== PROBLEM DETAILS ==
For the listing below, print exactly the lines from the line with "s.issued := rfl" to the line with "s.pace := rfl", both included, and nothing beyond them.

== EXTRACTED MATERIAL ==
◇ ◇ ◇

-- ==== Sys2Proof/Laws/State.lean ====
section
/-! SUPPORT. What each update of the state and of a burner leaves in every field, so that no proof unfolds a record update. -/
namespace Sys2Proof.Machine


/-! ### State.modB -/

@[simp] theorem State.modB_others (s : State) (f : Burner → Burner) : (s.modB f).others = s.others := rfl
@[simp] theorem State.modB_mesh (s : State) (f : Burner → Burner) : (s.modB f).mesh = s.mesh := rfl
@[simp] theorem State.modB_phys (s : State) (f : Burner → Burner) : (s.modB f).phys = s.phys := rfl
@[simp] theorem State.modB_far (s : State) (f : Burner → Burner) : (s.modB f).far = s.far := rfl
@[simp] theorem State.modB_peerSum (s : State) (f : Burner → Burner) : (s.modB f).peerSum = s.peerSum := rfl
@[simp] theorem State.modB_owed (s : State) (f : Burner → Burner) : (s.modB f).owed = s.owed := rfl
@[simp] theorem State.modB_rowKey (s : State) (f : Burner → Burner) : (s.modB f).rowKey = s.rowKey := rfl
@[simp] theorem State.modB_poison (s : State) (f : Burner → Burner) : (s.modB f).poison = s.poison := rfl
@[simp] theorem State.modB_reports (s : State) (f : Burner → Burner) : (s.modB f).reports = s.reports := rfl
@[simp] theorem State.modB_tlb (s : State) (f : Burner → Burner) : (s.modB f).tlb = s.tlb := rfl
@[simp] theorem State.modB_tensors (s : State) (f : Burner → Burner) : (s.modB f).tensors = s.tensors := rfl
@[simp] theorem State.modB_pantry (s : State) (f : Burner → Burner) : (s.modB f).pantry = s.pantry := rfl
@[simp] theorem State.modB_pstep (s : State) (f : Burner → Burner) : (s.modB f).pstep = s.pstep := rfl
@[simp] theorem State.modB_groups (s : State) (f : Burner → Burner) : (s.modB f).groups = s.groups := rfl
@[simp] theorem State.modB_leases (s : State) (f : Burner → Burner) : (s.modB f).leases = s.leases := rfl
@[simp] theorem State.modB_fenced (s : State) (f : Burner → Burner) : (s.modB f).fenced = s.fenced := rfl
@[simp] theorem State.modB_slots (s : State) (f : Burner → Burner) : (s.modB f).slots = s.slots := rfl
@[simp] theorem State.modB_mail (s : State) (f : Burner → Burner) : (s.modB f).mail = s.mail := rfl
@[simp] theorem State.modB_launches (s : State) (f : Burner → Burner) : (s.modB f).launches = s.launches := rfl
@[simp] theorem State.modB_nextLaunch (s : State) (f : Burner → Burner) : (s.modB f).nextLaunch = s.nextLaunch := rfl
@[simp] theorem State.modB_saved (s : State) (f : Burner → Burner) : (s.modB f).saved = s.saved := rfl
@[simp] theorem State.modB_savedRows (s : State) (f : Burner → Burner) : (s.modB f).savedRows = s.savedRows := rfl
@[simp] theorem State.modB_faultTab (s : State) (f : Burner → Burner) : (s.modB f).faultTab = s.faultTab := rfl
@[simp] theorem State.modB_wqs (s : State) (f : Burner → Burner) : (s.modB f).wqs = s.wqs := rfl
@[simp] theorem State.modB_lastQ (s : State) (f : Burner → Burner) : (s.modB f).lastQ = s.lastQ := rfl
@[simp] theorem State.modB_accept (s : State) (f : Burner → Burner) : (s.modB f).accept = s.accept := rfl
@[simp] theorem State.modB_acceptDone (s : State) (f : Burner → Burner) : (s.modB f).acceptDone = s.acceptDone := rfl
@[simp] theorem State.modB_offer (s : State) (f : Burner → Burner) : (s.modB f).offer = s.offer := rfl
@[simp] theorem State.modB_hwin (s : State) (f : Burner → Burner) : (s.modB f).hwin = s.hwin := rfl
@[simp] theorem State.modB_hrcb (s : State) (f : Burner → Burner) : (s.modB f).hrcb = s.hrcb := rfl
@[simp] theorem State.modB_nonce (s : State) (f : Burner → Burner) : (s.modB f).nonce = s.nonce := rfl
@[simp] theorem State.modB_astat (s : State) (f : Burner → Burner) : (s.modB f).astat = s.astat := rfl
@[simp] theorem State.modB_hflt (s : State) (f : Burner → Burner) : (s.modB f).hflt = s.hflt := rfl
@[simp] theorem State.modB_pfrBase (s : State) (f : Burner → Burner) : (s.modB f).pfrBase = s.pfrBase := rfl
@[simp] theorem State.modB_pfrN (s : State) (f : Burner → Burner) : (s.modB f).pfrN = s.pfrN := rfl
@[simp] theorem State.modB_errCorr (s : State) (f : Burner → Burner) : (s.modB f).errCorr = s.errCorr := rfl
@[simp] theorem State.modB_errUnc (s : State) (f : Burner → Burner) : (s.modB f).errUnc = s.errUnc := rfl
@[simp] theorem State.modB_report (s : State) (f : Burner → Burner) : (s.modB f).report = s.report := rfl
@[simp] theorem State.modB_stState (s : State) (f : Burner → Burner) : (s.modB f).stState = s.stState := rfl
@[simp] theorem State.modB_stKind (s : State) (f : Burner → Burner) : (s.modB f).stKind = s.stKind := rfl
@[simp] theorem State.modB_stStep (s : State) (f : Burner → Burner) : (s.modB f).stStep = s.stStep := rfl
@[simp] theorem State.modB_stCode (s : State) (f : Burner → Burner) : (s.modB f).stCode = s.stCode := rfl
@[simp] theorem State.modB_stDetail (s : State) (f : Burner → Burner) : (s.modB f).stDetail = s.stDetail := rfl
@[simp] theorem State.modB_svn (s : State) (f : Burner → Burner) : (s.modB f).svn = s.svn := rfl
@[simp] theorem State.modB_fwdig (s : State) (f : Burner → Burner) : (s.modB f).fwdig = s.fwdig := rfl
@[simp] theorem State.modB_minSvn (s : State) (f : Burner → Burner) : (s.modB f).minSvn = s.minSvn := rfl
@[simp] theorem State.modB_keys (s : State) (f : Burner → Burner) : (s.modB f).keys = s.keys := rfl
@[simp] theorem State.modB_keyGen (s : State) (f : Burner → Burner) : (s.modB f).keyGen = s.keyGen := rfl
@[simp] theorem State.modB_ports (s : State) (f : Burner → Burner) : (s.modB f).ports = s.ports := rfl
@[simp] theorem State.modB_trace (s : State) (f : Burner → Burner) : (s.modB f).trace = s.trace := rfl
@[simp] theorem State.modB_pkg (s : State) (f : Burner → Burner) : (s.modB f).pkg = s.pkg := rfl
@[simp] theorem State.modB_cxl (s : State) (f : Burner → Burner) : (s.modB f).cxl = s.cxl := rfl
@[simp] theorem State.modB_cycle (s : State) (f : Burner → Burner) : (s.modB f).cycle = s.cycle := rfl
@[simp] theorem State.modB_issued (s : State) (f : Burner → Burner) : (s.modB f).issued = s.issued := rfl
@[simp] theorem State.modB_throttle (s : State) (f : Burner → Burner) : (s.modB f).throttle = s.throttle := rfl
@[simp] theorem State.modB_hostData (s : State) (f : Burner → Burner) : (s.modB f).hostData = s.hostData := rfl
@[simp] theorem State.modB_pending (s : State) (f : Burner → Burner) : (s.modB f).pending = s.pending := rfl
@[simp] theorem State.modB_sched (s : State) (f : Burner → Burner) : (s.modB f).sched = s.sched := rfl
@[simp] theorem State.modB_tick (s : State) (f : Burner → Burner) : (s.modB f).tick = s.tick := rfl
@[simp] theorem State.modB_pace (s : State) (f : Burner → Burner) : (s.modB f).pace = s.pace := rfl
@[simp] theorem State.modB_trail (s : State) (f : Burner → Burner) : (s.modB f).trail = s.trail := rfl
@[simp] theorem State.modB_b (s : State) (f : Burner → Burner) : (s.modB f).b = f s.b := rfl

◇ ◇ ◇

== OUTPUT FOR THIS TASK ==
@[simp] theorem State.modB_issued (s : State) (f : Burner → Burner) : (s.modB f).issued = s.issued := rfl
@[simp] theorem State.modB_throttle (s : State) (f : Burner → Burner) : (s.modB f).throttle = s.throttle := rfl
@[simp] theorem State.modB_hostData (s : State) (f : Burner → Burner) : (s.modB f).hostData = s.hostData := rfl
@[simp] theorem State.modB_pending (s : State) (f : Burner → Burner) : (s.modB f).pending = s.pending := rfl
@[simp] theorem State.modB_sched (s : State) (f : Burner → Burner) : (s.modB f).sched = s.sched := rfl
@[simp] theorem State.modB_tick (s : State) (f : Burner → Burner) : (s.modB f).tick = s.tick := rfl
@[simp] theorem State.modB_pace (s : State) (f : Burner → Burner) : (s.modB f).pace = s.pace := rfl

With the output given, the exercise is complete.